Pendant des siècles, les négociants et armateurs marseillais se sont contentés d’exercer un commerce de comptoir autour de la Méditerranée. Comparativement aux ports de l’Atlantique, ils participent plus tardivement à la traite négrière et au commerce triangulaire [1]. Au 18e siècle, les vaisseaux de Georges Roux dit Roux de Corse et d’autres armateurs et négociants vont chercher aux Antilles le cacao, le café, le coton, le sucre. Au 19e siècle, les négociants marseillais sont à la tête de l’expansion du nouvel empire colonial français ouvrant la voie aux interventions militaires et aux administrateurs coloniaux.
La part du commerce colonial est considérable dans l’activité économique de Marseille, qui grâce à l’exploitation des colonies devient une ville en pleine expansion industrielle. Son développement nécessite l’extension du port avec la réalisation du port auxiliaire de la Joliette (1844-1853). La construction d’une grande digue de protection sur le modèle de celle d’Alger, est conçue dès 1833 par Victor Poirel [2]. Pour convaincre l’opinion publique de la nécessité des conquêtes coloniales, de véritables organismes de propagande voient le jour associant scientifiques, médecins, enseignants et artistes.

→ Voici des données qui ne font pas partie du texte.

/-- The entry of PART STATUS (R178, with R155 and R167 in their places). -/
def partStatusOf (s : State) : List Byte :=
  natToBytes 6 s.house.count.toNat ++ natToBytes 1 (presenceNumber s.house.reference)
    ++ natToBytes 1 (presenceNumber s.house.pulse) ++ bitByte s.swapPending ++ [if s.activeBank = .a then 0 else 1]
    ++ bitByte s.flags.ordersDropped ++ bitByte s.flags.passDropped ++ bitByte s.flags.unknownReporter
    ++ bitByte s.flags.noticesLost ++ bitByte s.flags.reportsDropped
    ++ natToBytes 1 s.notices.length ++ natToBytes 2 s.lostCount
    ++ natToBytes 1 ((List.finRange 48).countP fun i => s.triggers[i].status.latched)
    ++ natToBytes 1 ((List.finRange 48).countP fun i =>
      decide (s.triggers[i].status.state = .active ∨ s.triggers[i].status.state = .clearing))
    ++ natToBytes 1 s.replyQueue.length ++ natToBytes 1 s.reportQueue.length ++ natToBytes 1 s.passQueue.length
    ++ bitByte s.ready ++ natToBytes 1 s.orders.length ++ natToBytes 1 (s.orders.countP (·.inProgress))

/-- The entry of SETTINGS: the record, and then the strap value, the active bank, the swap pending flag and the house sample
count, which are read only (Table 11-6). -/
def settingsOf (s : State) : List Byte :=
  let c := s.settings
  natToBytes 1 c.unit.toNat ++ natToBytes 2 c.managementKey.toNat ++ natToBytes 2 c.partEtherType.toNat
    ++ natToBytes 4 c.ipv4.toNat ++ natToBytes 2 c.keyMask.toNat ++ bitByte c.foreignPass ++ bitByte c.otherPass
    ++ bitByte c.latencyPass ++ bitByte c.learn ++ natToBytes 1 c.staleTimeout ++ natToBytes 6 c.noticeMac.toNat
    ++ natToBytes 2 c.noticeKey.toNat ++ natToBytes 6 c.reportMac.toNat ++ natToBytes 2 c.reportKey.toNat
    ++ [s.straps] ++ [if s.activeBank = .a then 0 else 1] ++ bitByte s.swapPending ++ natToBytes 6 s.house.count.toNat

/-- The entry of STREAM: the fields of Table 1-3 and then A_s, which is read only (R42, Tables 11-6 and 11-7). -/
def streamOf (e : StreamEntry) : List Byte :=
  let rate : Byte × ℚ := match e.rate with
    | .r44 => (0, 44100)
    | .r48 => (1, 48000)
    | .r88 => (2, 88200)
    | .r96 => (3, 96000)
  let latency : Nat := if e.valid = true then ⌈((e.targetFill + e.taps / 2 : Nat) : ℚ) * 48000 / rate.2⌉.toNat else 0
  bitByte e.valid ++ natToBytes 2 e.key.toNat ++ [rate.1] ++ natToBytes 1 e.lanes ++ natToBytes 1 e.first
    ++ [if e.format = .s16 then 0 else 1] ++ natToBytes 2 e.targetFill ++ [if e.filter = .normal then 0 else 1]
    ++ [if e.concealment = .zero then 0 else 1] ++ natToBytes 2 e.gapTimeout ++ natToBytes 1 e.holdoverLimit
    ++ natToBytes 1 e.gp ++ natToBytes 1 e.gi ++ natToBytes 2 latency

/-- A list field: its bytes, and zeros up to its `n` bytes (R184). -/
def placesOf (n : Nat) (bs : List Byte) : List Byte := bs ++ List.replicate (n - bs.length) 0

/-- The entry of PROGRAM (Tables 3-1, 11-6 and 11-7). -/
def programOf (e : ProgramEntry) : List Byte :=
  let role (r : Role) : Byte := match r with
    | .front => 0
    | .surround => 1
    | .lfe => 2
  let fallback : List (Fin 128) := match e.fallback with
    | some slots => slots
    | none => []
  bitByte e.valid ++ natToBytes 1 e.members.length
    ++ placesOf 16 (e.members.flatMap fun m => natToBytes 1 m.slot.val ++ [role m.role])
    ++ bitByte (decide (e.fallback ≠ none)) ++ placesOf 8 (fallback.flatMap fun l => natToBytes 1 l.val)
    ++ [if e.mode = .measure then 0 else 1] ++ signedBytes 4 e.target ++ signedBytes 4 e.maxBoost
    ++ signedBytes 4 e.maxCut ++ natToBytes 1 e.slew ++ signedBytes 4 e.freezeThreshold ++ natToBytes 1 e.window
    ++ signedBytes 4 e.preset ++ signedBytes 4 e.quietThreshold ++ natToBytes 1 e.chain.length
    ++ placesOf 4 (e.chain.flatMap fun i => natToBytes 1 i.val) ++ signedBytes 4 e.offset ++ signedBytes 4 e.trim
    ++ natToBytes 2 e.tolerance ++ [if e.moveMode = .dip then 0 else 1] ++ natToBytes 2 e.quietWait

/-- The entry of EGRESS (Tables 9-1, 11-6 and 11-7). -/
def egressOf (e : EgressEntry) : List Byte :=
  [if e.carrier = .raw then 0 else 1] ++ natToBytes 6 e.mac.toNat ++ natToBytes 4 e.ipv4.toNat
    ++ natToBytes 2 e.port.toNat ++ natToBytes 2 e.key.toNat ++ natToBytes 1 e.packetSize
    ++ natToBytes 4 e.reporter.toNat

/-- The entry of LATENCY: the fields that are written, and then the origin, the state, the age, held at its greatest value,
and the changed flag, which are read only (Tables 11-5, 11-6 and 11-7; the number beside the mark, log 18). -/
def latencyOf (free : BitVec 32) (e : LatencyEntry) : List Byte :=
  let state : Byte := match e.state with
    | .absent => 0
    | .fresh => 1
    | .stale => 2
  bitByte e.valid ++ natToBytes 4 e.reporter.toNat ++ microsOrMark free e.latency ++ bitByte e.lock ++ bitByte e.ignore
    ++ [if e.origin = .captured then 0 else 1] ++ [state] ++ natToBytes 4 (min 4294967295 e.age) ++ bitByte e.changed

/-- The entry of TRIGGER, the responses as the sum of their bits (Tables 8-1, 8-2 and 11-6, R184). -/
def triggerOf (e : TriggerEntry) : List Byte :=
  let r := e.responses
  let responses : Nat := r.notice.toNat + 2 * r.mute.toNat + 4 * r.freezeGain.toNat + 8 * r.holdIntegration.toNat
    + 16 * r.fallback.toNat
  bitByte e.enable ++ [if e.level2 = true then 2 else 1] ++ natToBytes 1 (e.arming.elim 255 (·.val))
    ++ natToBytes 2 e.armWindow ++ natToBytes 1 (conditionNumber e.condition) ++ natToBytes 1 e.object
    ++ signedBytes 4 e.parameter ++ natToBytes 2 e.fireCount ++ natToBytes 2 e.clearCount ++ bitByte e.latch
    ++ natToBytes 1 responses ++ natToBytes 1 (e.target.elim 255 (·.val))

/-- What a reading of each table shows: the bytes of Table 11-6 of a configuration table, the read-only fields among them,
which are read back as O50 says, the items of the status tables in the order of their rules, the pool and the histogram (R81, R114, R174, R184, Table 6-3;
widths the tables do not give are log 19, and the items of a pool block that do not apply log 35). -/
def EntriesShown : Prop :=
  ∀ (s : State) (which : Bank),
    s.entryBytes .settings which 0 = settingsBytes s ∧ settingsBytes s = settingsOf s ∧
    (∀ e : StreamEntry, streamBytes e = streamOf e) ∧ (∀ e : ProgramEntry, programBytes e = programOf e) ∧
    (∀ e : EgressEntry, egressBytes e = egressOf e) ∧ (∀ e : TriggerEntry, triggerBytes e = triggerOf e) ∧
    (∀ (free : BitVec 32) (e : LatencyEntry), latencyBytes free e = latencyOf free e) ∧
    (∀ i : Fin 32, s.entryBytes .stream which i.val = streamBytes s.streams[i].entry ∧
      s.entryBytes .streamStatus which i.val = streamStatusOf s.streams[i].ctx) ∧
    (∀ p : Fin 16, s.entryBytes .program which p.val = programBytes (s.bank which)[p] ∧
      s.entryBytes .egress which p.val = egressBytes s.egressTable[p] ∧
      s.entryBytes .programStatus which p.val = programStatusOf s p) ∧
    (∀ i : Fin 64,
      s.entryBytes .latency which i.val = latencyBytes (Config.noValueNumber s.freeCount) s.latencies[i]) ∧
    (∀ i : Fin 48, s.entryBytes .trigger which i.val = triggerBytes s.triggers[i].entry ∧
      s.entryBytes .triggerStatus which i.val = triggerStatusOf s.triggers[i].status) ∧
    s.entryBytes .partStatus which 0 = partStatusOf s ∧
    (∀ (p : Fin 16) (b : Fin 750),
      s.entryBytes .histogram which (p.val * 750 + b.val) = natToBytes 4 s.programs[p].meter.histogram[b]) ∧
    s.entryBytes .pool which 0 = natToBytes 2 s.freeList.length ++ natToBytes 2 (2048 - s.freeList.length)
      ++ natToBytes 2 (s.freeList.head?.getD 0xFFFF) ++ natToBytes 2 (s.freeList.getLast?.getD 0xFFFF) ∧
    (∀ p : Fin 16, let d := s.programs[p].delay
      s.entryBytes .pool which (1 + p.val) = natToBytes 1 d.rings.length ++ natToBytes 1 d.blocks
        ++ natToBytes 4 (d.blocks * 1024 - 1) ++ natToBytes 2 (d.rings.length * d.blocks) ++ natToBytes 4 d.writePlace
        ++ natToBytes 4 d.readPlace) ∧
    (s.PoolPartitioned → ∀ b : Nat,
      (∀ k : Nat, s.freeList[k]? = some b →
        s.entryBytes .pool which (17 + b) = [0#8] ++ natToBytes 2 k ++ [255#8, 255#8, 255#8]) ∧
      (∀ (p : Fin 16) (ring : List Nat) (m k : Nat), s.programs[p].delay.rings[m]? = some ring → ring[k]? = some b →
        s.entryBytes .pool which (17 + b) = [1#8, 0xFF#8, 0xFF#8] ++ natToBytes 1 p.val ++ natToBytes 1 m ++ natToBytes 1 k))

/-- READ ENTRY: the entry as it stands, with the order gone from the queue, then the effects of the reading, and a read
cursor one above; a failing test of R172 gives ILLEGAL or RANGE and clears the cursor. READ NEXT acts in the same way at a
read cursor's next index and raises it; past the last index it is RANGE, and without a read cursor SEQUENCE, each
clearing the cursor (R172, R173, R174). What the reply shows of each table is `EntriesShown` (R184), and the bytes of a
reply frame are `ReplyBytes` (R163, R183). The table id of a SEQUENCE reply is log 17; the free number beside an absent
latency log 18; widths that no table gives log 19; the items of a pool block that do not apply log 35; a lock count beyond 4
bytes log 45. -/
def Obligations.ReadOrdersResult : Prop :=
  (∀ (s : State) (before after : List Order) (o : Order), s.OrderReady before o after 1 →
    let left : State := { s with orders := before ++ after }
    (∀ (table : Table) (which : Bank), tableCodes[o.table.toNat]? = some table → o.index < table.size →
      (table = .program → bankCodes[o.bank.toNat]? = some which) → (table ≠ .program → which = .a) →
      exec .readEntry s = .next ((left.afterReading table o.index).answered before o after o.table .done
        (left.entryBytes table which o.index) (some ⟨false, table, which, o.index + 1⟩))) ∧
    (tableCodes[o.table.toNat]? = none →
      exec .readEntry s = .next (s.answered before o after o.table .illegal [] none)) ∧
    (∀ table : Table, tableCodes[o.table.toNat]? = some table →
      table.size ≤ o.index ∨ (table = .program ∧ bankCodes[o.bank.toNat]? = none) →
      exec .readEntry s = .next (s.answered before o after o.table .range [] none))) ∧
  (∀ (s : State) (before after : List Order) (o : Order), s.OrderReady before o after 2 →
    let left : State := { s with orders := before ++ after }
    (∀ (table : Table) (which : Bank) (i : Nat), s.cursor = some ⟨false, table, which, i⟩ →
      (i < table.size →
        exec .readNext s = .next ((left.afterReading table i).answered before o after
          (BitVec.ofNat 8 (tableCodes.idxOf table)) .done
          (left.entryBytes table which i) (some ⟨false, table, which, i + 1⟩))) ∧
      (table.size ≤ i →
        exec .readNext s = .next (s.answered before o after (BitVec.ofNat 8 (tableCodes.idxOf table)) .range [] none))) ∧
    (s.cursor = none ∨ (∃ c, s.cursor = some c ∧ c.write = true) →
      exec .readNext s = .next (s.answered before o after o.table .sequence [] none))) ∧
  EntriesShown ∧ ReplyBytes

En 1876, sur une proposition de Ferdinand de Lesseps est créée la Société de géographie de Marseille dont le premier président est Alfred Rabaud de la maison de commerce Rabaud Frères, consul de Zanzibar et de Madagascar. En 1893, le Docteur Édouard Heckel fonde, avec le soutien financier des milieux d’affaires, l’Institut et musée colonial de Marseille. Il est composé d’un musée, d’un laboratoire, d’une bibliothèque, et d’un jardin botanique. Son objectif est l’étude et le bilan des richesses naturelles des colonies. À partir de 1900, les chaires d’enseignement colonial créées par la chambre de commerce y sont intégrées. Les laboratoires d’études des céréales, féculents, et des riz sont équipés de machines permettant d’effectuer des essais industriels : un intérêt pratique pour les minoteries et les fabriques de pâtes et semoules [3].
Élu député en 1887, l’industriel et armateur Jules Charles-Roux est un défenseur actif de la colonisation. Il soutient l’expansion française en Tunisie, au Dahomey et à Madagascar. Il est le fondateur de plusieurs comités coloniaux, président de la Société de géographie de Marseille et de l’Union coloniale française en 1903. En 1900, il devient président de la Compagnie générale transatlantique. Lors de l’Exposition universelle de 1900 de Paris, il obtient une section dédiée aux colonies mais sur un espace relativement réduit. Son projet d’une grande exposition coloniale va naître de sa rencontre avec Édouard Heckel. Pour y parvenir, ils mobilisent la Société de géographie, l’université d’Aix-Marseille, le maire Amable Chanot, le conseil général des Bouches-du-Rhône, le Syndicat d’initiative de Provence et les sociétés scientifiques, artistiques. Les gouverneurs des colonies qui agissent de leur propre initiative apportent également leur soutien. Le gouvernement, plutôt réservé, se contente de donner à l’entreprise un caractère officiel en nommant en 1904, le commissaire général, Jules Charles-Roux et le commissaire général adjoint Édouard Heckel.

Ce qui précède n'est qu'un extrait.